(Stored data entries)
● ● ● ● ● ● ●
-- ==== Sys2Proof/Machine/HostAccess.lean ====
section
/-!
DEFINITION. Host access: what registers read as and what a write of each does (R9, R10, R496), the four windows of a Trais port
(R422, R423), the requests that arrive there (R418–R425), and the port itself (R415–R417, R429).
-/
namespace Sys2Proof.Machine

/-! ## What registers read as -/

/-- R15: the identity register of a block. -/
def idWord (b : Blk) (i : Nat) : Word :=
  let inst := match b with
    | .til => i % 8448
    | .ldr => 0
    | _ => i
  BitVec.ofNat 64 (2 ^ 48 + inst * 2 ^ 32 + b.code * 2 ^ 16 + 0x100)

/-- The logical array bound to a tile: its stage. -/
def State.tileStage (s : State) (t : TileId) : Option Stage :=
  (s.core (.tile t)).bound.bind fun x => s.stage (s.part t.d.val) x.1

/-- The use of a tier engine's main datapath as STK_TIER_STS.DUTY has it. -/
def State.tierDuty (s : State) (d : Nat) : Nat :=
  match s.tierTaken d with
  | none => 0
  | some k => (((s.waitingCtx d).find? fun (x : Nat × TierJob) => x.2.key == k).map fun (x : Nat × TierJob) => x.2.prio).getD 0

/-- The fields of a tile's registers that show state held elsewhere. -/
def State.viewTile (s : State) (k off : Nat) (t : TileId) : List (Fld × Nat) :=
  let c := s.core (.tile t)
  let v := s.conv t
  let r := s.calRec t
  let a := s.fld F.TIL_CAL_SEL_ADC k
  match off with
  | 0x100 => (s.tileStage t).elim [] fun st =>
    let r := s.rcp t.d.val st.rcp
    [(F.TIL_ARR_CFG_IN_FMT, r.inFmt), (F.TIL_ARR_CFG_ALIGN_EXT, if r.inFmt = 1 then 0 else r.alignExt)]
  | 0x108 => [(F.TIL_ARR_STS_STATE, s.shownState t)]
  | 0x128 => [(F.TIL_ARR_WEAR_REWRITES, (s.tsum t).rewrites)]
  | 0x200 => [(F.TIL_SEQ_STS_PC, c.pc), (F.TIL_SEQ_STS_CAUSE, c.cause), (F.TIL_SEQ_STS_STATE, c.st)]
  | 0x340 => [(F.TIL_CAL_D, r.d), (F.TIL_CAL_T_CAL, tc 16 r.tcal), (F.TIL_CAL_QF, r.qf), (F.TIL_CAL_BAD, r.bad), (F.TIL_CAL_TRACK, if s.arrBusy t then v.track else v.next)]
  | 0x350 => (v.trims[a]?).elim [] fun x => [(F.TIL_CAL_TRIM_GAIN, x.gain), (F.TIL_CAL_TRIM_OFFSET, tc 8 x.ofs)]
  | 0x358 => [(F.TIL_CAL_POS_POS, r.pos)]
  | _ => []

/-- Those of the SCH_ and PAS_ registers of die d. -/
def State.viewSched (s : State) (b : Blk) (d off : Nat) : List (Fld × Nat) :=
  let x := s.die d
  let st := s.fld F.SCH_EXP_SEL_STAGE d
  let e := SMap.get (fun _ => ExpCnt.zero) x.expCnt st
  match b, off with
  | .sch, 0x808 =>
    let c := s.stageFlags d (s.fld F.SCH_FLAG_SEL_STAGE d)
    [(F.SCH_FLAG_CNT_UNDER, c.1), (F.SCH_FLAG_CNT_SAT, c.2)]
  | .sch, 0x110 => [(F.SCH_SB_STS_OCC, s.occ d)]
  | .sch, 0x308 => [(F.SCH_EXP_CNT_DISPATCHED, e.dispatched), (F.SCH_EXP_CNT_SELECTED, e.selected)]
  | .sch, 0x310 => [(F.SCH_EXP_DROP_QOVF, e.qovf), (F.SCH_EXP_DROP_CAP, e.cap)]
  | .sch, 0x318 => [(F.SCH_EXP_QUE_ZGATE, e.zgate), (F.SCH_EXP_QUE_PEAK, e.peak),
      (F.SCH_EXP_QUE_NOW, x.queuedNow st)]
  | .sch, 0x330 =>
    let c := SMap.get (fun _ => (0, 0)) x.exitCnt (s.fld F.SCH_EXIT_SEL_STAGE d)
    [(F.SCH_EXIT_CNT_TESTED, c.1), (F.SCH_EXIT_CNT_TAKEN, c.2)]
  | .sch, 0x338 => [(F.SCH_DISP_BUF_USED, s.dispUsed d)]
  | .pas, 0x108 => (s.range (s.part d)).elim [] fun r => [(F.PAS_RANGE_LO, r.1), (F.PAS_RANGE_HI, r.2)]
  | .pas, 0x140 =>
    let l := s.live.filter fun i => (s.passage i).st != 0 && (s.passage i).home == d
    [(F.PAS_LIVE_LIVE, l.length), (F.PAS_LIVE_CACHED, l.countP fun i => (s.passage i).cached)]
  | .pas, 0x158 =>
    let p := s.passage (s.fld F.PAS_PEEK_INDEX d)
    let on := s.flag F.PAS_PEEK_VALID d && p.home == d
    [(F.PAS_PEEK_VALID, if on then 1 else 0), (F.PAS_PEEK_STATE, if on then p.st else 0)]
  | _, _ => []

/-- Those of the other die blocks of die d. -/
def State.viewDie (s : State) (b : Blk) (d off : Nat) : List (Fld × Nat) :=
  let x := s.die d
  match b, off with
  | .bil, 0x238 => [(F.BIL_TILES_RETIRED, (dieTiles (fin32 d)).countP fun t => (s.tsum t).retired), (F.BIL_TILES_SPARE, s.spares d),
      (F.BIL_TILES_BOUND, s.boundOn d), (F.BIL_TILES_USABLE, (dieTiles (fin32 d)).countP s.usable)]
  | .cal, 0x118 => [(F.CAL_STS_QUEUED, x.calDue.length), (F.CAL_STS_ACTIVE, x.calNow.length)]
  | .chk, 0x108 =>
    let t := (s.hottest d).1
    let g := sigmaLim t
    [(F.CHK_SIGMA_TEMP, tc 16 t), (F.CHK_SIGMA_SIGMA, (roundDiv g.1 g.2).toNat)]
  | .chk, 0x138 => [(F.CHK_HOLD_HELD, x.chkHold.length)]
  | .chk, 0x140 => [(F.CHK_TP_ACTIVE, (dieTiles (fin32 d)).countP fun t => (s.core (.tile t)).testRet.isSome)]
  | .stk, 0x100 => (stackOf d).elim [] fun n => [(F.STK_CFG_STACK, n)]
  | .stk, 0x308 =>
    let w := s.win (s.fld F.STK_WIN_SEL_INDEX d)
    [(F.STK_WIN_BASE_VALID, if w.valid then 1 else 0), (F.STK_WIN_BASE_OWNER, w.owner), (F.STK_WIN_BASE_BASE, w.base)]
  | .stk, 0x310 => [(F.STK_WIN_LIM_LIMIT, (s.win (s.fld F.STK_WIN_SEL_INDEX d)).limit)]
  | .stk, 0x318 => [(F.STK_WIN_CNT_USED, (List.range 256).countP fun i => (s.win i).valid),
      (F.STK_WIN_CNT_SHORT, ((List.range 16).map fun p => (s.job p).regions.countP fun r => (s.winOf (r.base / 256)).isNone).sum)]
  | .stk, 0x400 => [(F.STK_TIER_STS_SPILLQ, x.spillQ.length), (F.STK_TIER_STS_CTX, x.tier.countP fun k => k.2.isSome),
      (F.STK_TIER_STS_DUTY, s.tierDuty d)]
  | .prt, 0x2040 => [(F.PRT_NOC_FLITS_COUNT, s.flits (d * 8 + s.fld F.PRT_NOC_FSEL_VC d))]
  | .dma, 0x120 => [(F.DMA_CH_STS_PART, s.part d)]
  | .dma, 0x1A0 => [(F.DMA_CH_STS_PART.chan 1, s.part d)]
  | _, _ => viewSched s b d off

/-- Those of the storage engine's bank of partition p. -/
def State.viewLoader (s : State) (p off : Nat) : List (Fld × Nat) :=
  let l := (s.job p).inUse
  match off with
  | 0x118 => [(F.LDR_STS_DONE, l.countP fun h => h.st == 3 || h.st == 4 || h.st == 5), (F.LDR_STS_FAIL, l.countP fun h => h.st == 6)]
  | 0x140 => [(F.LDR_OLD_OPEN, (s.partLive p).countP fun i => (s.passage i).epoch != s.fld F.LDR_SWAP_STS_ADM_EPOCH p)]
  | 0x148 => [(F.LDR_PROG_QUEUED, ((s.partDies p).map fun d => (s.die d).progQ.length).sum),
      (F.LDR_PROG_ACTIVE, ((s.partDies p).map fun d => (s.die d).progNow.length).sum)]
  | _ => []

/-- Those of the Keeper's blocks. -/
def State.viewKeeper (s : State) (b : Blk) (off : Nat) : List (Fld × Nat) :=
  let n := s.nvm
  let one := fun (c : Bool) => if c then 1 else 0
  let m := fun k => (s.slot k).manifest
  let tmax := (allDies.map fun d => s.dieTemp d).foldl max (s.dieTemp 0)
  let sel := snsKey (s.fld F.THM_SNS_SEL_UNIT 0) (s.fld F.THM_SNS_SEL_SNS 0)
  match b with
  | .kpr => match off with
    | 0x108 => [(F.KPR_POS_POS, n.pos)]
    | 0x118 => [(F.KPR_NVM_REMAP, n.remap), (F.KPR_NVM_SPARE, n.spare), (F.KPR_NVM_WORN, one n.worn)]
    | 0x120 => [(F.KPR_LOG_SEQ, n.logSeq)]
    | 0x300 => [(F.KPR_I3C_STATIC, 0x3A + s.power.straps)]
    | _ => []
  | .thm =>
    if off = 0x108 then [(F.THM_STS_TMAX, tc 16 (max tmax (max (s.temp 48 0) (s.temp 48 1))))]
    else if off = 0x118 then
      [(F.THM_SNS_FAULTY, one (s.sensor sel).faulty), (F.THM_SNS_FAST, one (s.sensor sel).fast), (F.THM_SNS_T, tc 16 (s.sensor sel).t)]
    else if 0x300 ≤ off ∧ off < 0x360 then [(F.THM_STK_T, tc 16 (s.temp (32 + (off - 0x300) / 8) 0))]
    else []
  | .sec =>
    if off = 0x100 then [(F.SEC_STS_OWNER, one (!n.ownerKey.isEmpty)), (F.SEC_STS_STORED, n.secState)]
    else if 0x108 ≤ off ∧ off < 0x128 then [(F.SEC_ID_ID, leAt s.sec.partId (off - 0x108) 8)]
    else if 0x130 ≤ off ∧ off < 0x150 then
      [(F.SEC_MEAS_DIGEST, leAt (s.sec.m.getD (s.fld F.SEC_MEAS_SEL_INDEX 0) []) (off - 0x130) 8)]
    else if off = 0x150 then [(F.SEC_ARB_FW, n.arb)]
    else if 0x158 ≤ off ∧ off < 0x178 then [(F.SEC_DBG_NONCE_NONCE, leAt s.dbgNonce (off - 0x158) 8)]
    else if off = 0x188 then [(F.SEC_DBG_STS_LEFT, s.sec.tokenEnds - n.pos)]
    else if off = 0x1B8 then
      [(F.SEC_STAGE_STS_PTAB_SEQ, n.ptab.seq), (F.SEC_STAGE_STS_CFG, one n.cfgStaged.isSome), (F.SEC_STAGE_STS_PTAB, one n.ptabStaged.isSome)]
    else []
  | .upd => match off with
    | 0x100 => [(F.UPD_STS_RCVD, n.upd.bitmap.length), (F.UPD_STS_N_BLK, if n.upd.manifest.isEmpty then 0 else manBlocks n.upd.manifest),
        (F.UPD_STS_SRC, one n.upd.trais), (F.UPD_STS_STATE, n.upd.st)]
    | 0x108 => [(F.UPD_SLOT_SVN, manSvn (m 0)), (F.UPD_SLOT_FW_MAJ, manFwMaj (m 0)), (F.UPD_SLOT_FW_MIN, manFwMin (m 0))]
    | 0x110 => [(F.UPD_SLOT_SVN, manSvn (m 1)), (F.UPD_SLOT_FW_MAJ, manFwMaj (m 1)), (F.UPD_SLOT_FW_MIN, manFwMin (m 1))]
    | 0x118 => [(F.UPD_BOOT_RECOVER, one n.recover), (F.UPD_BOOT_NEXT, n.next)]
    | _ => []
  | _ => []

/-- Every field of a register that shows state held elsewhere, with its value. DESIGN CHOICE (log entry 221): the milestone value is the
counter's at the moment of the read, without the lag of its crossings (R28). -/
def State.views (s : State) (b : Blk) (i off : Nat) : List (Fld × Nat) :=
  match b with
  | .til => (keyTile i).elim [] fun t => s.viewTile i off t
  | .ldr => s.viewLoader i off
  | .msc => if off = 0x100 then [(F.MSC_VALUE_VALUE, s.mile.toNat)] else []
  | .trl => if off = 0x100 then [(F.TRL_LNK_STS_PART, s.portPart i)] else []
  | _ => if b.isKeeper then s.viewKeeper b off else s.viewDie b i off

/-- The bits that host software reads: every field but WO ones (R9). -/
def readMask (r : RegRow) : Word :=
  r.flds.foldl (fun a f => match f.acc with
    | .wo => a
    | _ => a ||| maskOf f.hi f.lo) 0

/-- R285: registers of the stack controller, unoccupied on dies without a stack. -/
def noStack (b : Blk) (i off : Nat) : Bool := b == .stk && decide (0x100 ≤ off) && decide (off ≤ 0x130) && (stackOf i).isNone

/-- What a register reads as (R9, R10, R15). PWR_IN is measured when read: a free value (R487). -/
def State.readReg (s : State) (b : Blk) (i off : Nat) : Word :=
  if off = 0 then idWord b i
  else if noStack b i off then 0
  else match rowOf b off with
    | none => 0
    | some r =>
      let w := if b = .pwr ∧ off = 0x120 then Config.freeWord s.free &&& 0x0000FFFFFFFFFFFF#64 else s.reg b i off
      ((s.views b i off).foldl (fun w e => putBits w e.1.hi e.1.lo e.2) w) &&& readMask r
● ● ● ● ● ● ●
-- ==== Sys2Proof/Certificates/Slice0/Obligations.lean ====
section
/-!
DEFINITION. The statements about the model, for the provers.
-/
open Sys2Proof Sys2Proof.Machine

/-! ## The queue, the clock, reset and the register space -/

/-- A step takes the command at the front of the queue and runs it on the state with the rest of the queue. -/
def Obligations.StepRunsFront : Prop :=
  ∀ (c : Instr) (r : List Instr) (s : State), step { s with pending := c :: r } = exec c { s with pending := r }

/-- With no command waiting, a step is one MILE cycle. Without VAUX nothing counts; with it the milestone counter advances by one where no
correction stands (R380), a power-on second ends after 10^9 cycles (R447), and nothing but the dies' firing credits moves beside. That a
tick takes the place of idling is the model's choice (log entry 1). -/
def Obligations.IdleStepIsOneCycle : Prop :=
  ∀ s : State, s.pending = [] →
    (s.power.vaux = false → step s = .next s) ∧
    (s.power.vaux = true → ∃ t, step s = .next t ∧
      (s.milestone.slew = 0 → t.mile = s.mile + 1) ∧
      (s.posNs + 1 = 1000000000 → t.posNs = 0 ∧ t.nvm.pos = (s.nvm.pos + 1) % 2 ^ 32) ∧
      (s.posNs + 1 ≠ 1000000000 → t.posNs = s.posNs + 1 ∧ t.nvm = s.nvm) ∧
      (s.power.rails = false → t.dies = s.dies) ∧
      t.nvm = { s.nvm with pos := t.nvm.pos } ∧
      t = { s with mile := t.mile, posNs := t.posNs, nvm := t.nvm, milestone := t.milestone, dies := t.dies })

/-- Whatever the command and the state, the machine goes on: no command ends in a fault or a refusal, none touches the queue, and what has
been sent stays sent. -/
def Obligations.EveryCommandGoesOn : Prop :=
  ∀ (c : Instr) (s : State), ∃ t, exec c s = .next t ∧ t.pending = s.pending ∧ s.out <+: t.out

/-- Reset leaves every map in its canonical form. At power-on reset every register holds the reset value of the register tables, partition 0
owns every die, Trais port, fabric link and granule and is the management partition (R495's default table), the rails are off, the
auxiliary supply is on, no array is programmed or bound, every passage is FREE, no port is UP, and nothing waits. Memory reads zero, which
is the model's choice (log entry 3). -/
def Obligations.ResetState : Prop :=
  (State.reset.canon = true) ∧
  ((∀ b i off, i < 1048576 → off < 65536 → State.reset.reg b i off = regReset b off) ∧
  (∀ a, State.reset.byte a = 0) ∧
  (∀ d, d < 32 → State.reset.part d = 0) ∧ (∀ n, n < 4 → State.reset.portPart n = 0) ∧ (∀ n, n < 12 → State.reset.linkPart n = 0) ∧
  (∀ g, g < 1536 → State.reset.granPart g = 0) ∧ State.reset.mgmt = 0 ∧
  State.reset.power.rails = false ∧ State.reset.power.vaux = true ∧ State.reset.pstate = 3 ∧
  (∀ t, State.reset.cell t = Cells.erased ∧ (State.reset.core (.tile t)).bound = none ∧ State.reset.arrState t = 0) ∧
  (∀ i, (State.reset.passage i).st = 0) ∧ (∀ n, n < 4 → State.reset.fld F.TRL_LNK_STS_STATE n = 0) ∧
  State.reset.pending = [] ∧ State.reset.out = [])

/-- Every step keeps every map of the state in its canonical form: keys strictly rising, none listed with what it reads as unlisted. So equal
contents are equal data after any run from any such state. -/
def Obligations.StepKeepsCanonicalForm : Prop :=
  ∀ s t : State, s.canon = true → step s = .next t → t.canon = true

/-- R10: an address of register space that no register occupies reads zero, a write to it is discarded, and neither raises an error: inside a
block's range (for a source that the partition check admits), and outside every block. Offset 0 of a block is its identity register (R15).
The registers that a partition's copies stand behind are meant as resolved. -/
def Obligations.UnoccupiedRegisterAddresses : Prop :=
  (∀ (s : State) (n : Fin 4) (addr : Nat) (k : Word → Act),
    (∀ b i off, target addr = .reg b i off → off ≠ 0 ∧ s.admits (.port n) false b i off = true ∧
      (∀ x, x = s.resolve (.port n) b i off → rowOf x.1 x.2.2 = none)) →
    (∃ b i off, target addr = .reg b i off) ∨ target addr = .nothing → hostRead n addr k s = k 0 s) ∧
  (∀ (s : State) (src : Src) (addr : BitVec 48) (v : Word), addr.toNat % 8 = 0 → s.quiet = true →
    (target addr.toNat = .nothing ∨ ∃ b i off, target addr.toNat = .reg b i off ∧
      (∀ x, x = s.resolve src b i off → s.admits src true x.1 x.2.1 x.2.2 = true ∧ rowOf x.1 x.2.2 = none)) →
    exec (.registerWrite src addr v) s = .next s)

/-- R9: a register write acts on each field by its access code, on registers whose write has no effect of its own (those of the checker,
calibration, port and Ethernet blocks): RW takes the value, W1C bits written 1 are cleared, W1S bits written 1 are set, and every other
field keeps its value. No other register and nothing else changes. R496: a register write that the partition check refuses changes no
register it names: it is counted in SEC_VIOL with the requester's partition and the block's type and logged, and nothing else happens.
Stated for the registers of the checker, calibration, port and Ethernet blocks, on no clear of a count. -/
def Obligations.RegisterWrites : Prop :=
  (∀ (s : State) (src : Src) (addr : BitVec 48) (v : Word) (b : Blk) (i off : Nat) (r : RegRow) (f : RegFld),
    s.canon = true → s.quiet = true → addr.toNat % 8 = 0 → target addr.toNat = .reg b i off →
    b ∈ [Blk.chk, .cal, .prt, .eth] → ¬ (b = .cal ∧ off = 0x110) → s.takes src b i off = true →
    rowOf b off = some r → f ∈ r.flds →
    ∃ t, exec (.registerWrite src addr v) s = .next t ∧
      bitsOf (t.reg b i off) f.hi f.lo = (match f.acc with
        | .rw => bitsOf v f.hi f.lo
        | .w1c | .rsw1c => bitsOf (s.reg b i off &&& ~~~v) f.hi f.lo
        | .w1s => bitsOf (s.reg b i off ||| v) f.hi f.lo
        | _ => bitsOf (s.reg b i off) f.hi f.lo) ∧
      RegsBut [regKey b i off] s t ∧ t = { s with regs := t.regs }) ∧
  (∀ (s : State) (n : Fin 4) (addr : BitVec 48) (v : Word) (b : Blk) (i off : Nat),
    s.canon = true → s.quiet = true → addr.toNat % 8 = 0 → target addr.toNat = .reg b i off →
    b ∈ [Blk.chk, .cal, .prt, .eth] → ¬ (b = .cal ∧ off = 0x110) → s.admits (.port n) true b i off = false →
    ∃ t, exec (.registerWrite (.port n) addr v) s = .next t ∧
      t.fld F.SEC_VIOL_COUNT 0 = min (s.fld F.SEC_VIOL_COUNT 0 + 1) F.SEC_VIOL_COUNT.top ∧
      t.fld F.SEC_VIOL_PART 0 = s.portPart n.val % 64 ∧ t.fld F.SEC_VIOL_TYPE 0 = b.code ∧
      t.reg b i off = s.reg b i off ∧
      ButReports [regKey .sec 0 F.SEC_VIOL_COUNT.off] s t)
● ● ● ● ● ● ●
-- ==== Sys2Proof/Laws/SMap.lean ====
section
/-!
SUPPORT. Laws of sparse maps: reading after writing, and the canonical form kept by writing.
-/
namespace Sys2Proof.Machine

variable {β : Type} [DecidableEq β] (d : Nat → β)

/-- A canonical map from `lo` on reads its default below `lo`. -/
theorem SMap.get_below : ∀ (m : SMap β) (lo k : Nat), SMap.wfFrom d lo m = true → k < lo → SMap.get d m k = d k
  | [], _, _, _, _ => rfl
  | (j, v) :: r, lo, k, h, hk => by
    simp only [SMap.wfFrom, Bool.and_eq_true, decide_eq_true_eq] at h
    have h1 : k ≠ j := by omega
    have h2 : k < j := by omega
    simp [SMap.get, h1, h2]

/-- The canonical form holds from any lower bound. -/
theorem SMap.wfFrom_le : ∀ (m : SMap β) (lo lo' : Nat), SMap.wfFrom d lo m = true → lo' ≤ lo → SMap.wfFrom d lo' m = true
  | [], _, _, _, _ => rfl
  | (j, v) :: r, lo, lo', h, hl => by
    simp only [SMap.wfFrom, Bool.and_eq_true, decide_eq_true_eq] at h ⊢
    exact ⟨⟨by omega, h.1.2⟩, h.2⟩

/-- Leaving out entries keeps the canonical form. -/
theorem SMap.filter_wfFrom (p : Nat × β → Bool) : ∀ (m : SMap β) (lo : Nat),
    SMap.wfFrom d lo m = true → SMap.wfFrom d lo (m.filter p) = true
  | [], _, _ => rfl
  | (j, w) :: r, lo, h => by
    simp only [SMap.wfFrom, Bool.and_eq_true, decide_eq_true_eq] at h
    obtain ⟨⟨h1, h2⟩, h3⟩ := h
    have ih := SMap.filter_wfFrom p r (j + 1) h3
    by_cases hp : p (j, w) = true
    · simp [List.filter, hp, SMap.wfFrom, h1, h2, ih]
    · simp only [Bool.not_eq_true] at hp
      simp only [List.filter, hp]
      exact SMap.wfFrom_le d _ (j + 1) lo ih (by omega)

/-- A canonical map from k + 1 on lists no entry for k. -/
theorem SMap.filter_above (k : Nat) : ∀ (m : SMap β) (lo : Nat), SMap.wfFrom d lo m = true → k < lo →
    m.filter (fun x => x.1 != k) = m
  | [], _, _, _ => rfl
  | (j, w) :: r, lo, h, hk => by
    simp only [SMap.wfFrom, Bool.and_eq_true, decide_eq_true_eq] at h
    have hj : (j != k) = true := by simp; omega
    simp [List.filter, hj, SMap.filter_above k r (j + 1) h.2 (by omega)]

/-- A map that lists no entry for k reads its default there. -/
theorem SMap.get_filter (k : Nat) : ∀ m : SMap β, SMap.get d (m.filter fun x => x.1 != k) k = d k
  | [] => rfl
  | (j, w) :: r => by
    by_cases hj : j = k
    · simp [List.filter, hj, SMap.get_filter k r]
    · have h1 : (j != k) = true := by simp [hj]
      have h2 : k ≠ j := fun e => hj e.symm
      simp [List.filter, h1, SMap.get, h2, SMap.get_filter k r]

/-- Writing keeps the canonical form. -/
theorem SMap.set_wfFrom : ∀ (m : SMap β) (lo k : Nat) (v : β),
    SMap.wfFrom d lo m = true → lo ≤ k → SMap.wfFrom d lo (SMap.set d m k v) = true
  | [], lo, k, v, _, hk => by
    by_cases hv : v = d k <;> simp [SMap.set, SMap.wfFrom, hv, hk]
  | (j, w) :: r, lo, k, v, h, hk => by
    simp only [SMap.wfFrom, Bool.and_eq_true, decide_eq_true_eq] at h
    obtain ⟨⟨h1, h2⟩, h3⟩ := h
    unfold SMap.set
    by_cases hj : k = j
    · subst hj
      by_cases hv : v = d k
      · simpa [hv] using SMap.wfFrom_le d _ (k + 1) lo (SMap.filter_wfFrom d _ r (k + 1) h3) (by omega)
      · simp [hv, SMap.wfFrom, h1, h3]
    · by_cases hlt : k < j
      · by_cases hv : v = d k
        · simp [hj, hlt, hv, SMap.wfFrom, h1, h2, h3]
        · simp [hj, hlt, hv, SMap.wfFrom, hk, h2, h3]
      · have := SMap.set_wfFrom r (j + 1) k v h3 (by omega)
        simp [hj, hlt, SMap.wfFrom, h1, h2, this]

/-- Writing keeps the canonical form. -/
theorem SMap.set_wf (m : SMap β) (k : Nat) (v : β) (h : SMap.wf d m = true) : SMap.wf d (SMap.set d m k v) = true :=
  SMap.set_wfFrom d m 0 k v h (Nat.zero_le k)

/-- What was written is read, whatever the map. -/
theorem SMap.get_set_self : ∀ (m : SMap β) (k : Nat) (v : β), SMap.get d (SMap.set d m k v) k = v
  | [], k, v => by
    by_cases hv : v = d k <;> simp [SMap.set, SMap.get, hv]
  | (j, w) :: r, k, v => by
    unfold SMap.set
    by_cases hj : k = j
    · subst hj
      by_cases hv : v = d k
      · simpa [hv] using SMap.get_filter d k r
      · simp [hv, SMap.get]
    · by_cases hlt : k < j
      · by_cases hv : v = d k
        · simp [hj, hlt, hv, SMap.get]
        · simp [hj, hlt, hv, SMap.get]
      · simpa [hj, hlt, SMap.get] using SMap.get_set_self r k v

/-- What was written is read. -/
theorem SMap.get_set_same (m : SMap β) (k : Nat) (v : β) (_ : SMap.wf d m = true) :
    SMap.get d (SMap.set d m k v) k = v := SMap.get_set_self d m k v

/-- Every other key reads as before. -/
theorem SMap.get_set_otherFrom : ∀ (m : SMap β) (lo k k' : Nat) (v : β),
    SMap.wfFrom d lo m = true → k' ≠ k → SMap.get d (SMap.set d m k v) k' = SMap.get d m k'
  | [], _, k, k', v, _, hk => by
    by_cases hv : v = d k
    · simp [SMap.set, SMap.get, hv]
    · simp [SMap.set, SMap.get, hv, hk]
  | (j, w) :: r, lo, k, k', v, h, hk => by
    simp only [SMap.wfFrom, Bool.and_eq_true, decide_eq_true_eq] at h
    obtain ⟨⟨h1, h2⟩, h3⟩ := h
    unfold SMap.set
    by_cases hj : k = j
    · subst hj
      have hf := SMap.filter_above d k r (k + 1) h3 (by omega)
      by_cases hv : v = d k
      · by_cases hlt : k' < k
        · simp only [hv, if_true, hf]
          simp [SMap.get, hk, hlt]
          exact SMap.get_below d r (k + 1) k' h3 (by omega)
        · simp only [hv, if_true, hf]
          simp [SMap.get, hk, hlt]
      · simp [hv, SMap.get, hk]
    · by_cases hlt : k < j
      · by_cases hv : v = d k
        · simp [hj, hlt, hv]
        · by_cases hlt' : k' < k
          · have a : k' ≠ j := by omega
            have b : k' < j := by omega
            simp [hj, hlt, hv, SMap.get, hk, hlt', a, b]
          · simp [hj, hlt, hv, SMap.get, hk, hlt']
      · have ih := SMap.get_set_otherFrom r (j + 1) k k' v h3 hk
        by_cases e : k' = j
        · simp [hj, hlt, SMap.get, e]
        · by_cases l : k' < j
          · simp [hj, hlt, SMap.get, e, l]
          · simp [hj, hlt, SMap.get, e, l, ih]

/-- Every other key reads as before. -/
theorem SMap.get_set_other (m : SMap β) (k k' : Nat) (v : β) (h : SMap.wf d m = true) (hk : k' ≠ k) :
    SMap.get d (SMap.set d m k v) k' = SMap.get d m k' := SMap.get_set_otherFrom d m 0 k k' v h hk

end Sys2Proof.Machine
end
● ● ● ● ● ● ●
> [What to do] Out of the data above, transcribe exactly and only the lines starting with the line that has "[(F.TIL_ARR_CFG_IN_FMT, r.inFmt), (F.TIL_ARR_CFG_ALIGN_EXT, if" and going on through the line that has "c.cause), (F.TIL_SEQ_STS_STATE, c.st)]", both included.

> [Problem solution]
    [(F.TIL_ARR_CFG_IN_FMT, r.inFmt), (F.TIL_ARR_CFG_ALIGN_EXT, if r.inFmt = 1 then 0 else r.alignExt)]
  | 0x108 => [(F.TIL_ARR_STS_STATE, s.shownState t)]
  | 0x128 => [(F.TIL_ARR_WEAR_REWRITES, (s.tsum t).rewrites)]
  | 0x200 => [(F.TIL_SEQ_STS_PC, c.pc), (F.TIL_SEQ_STS_CAUSE, c.cause), (F.TIL_SEQ_STS_STATE, c.st)]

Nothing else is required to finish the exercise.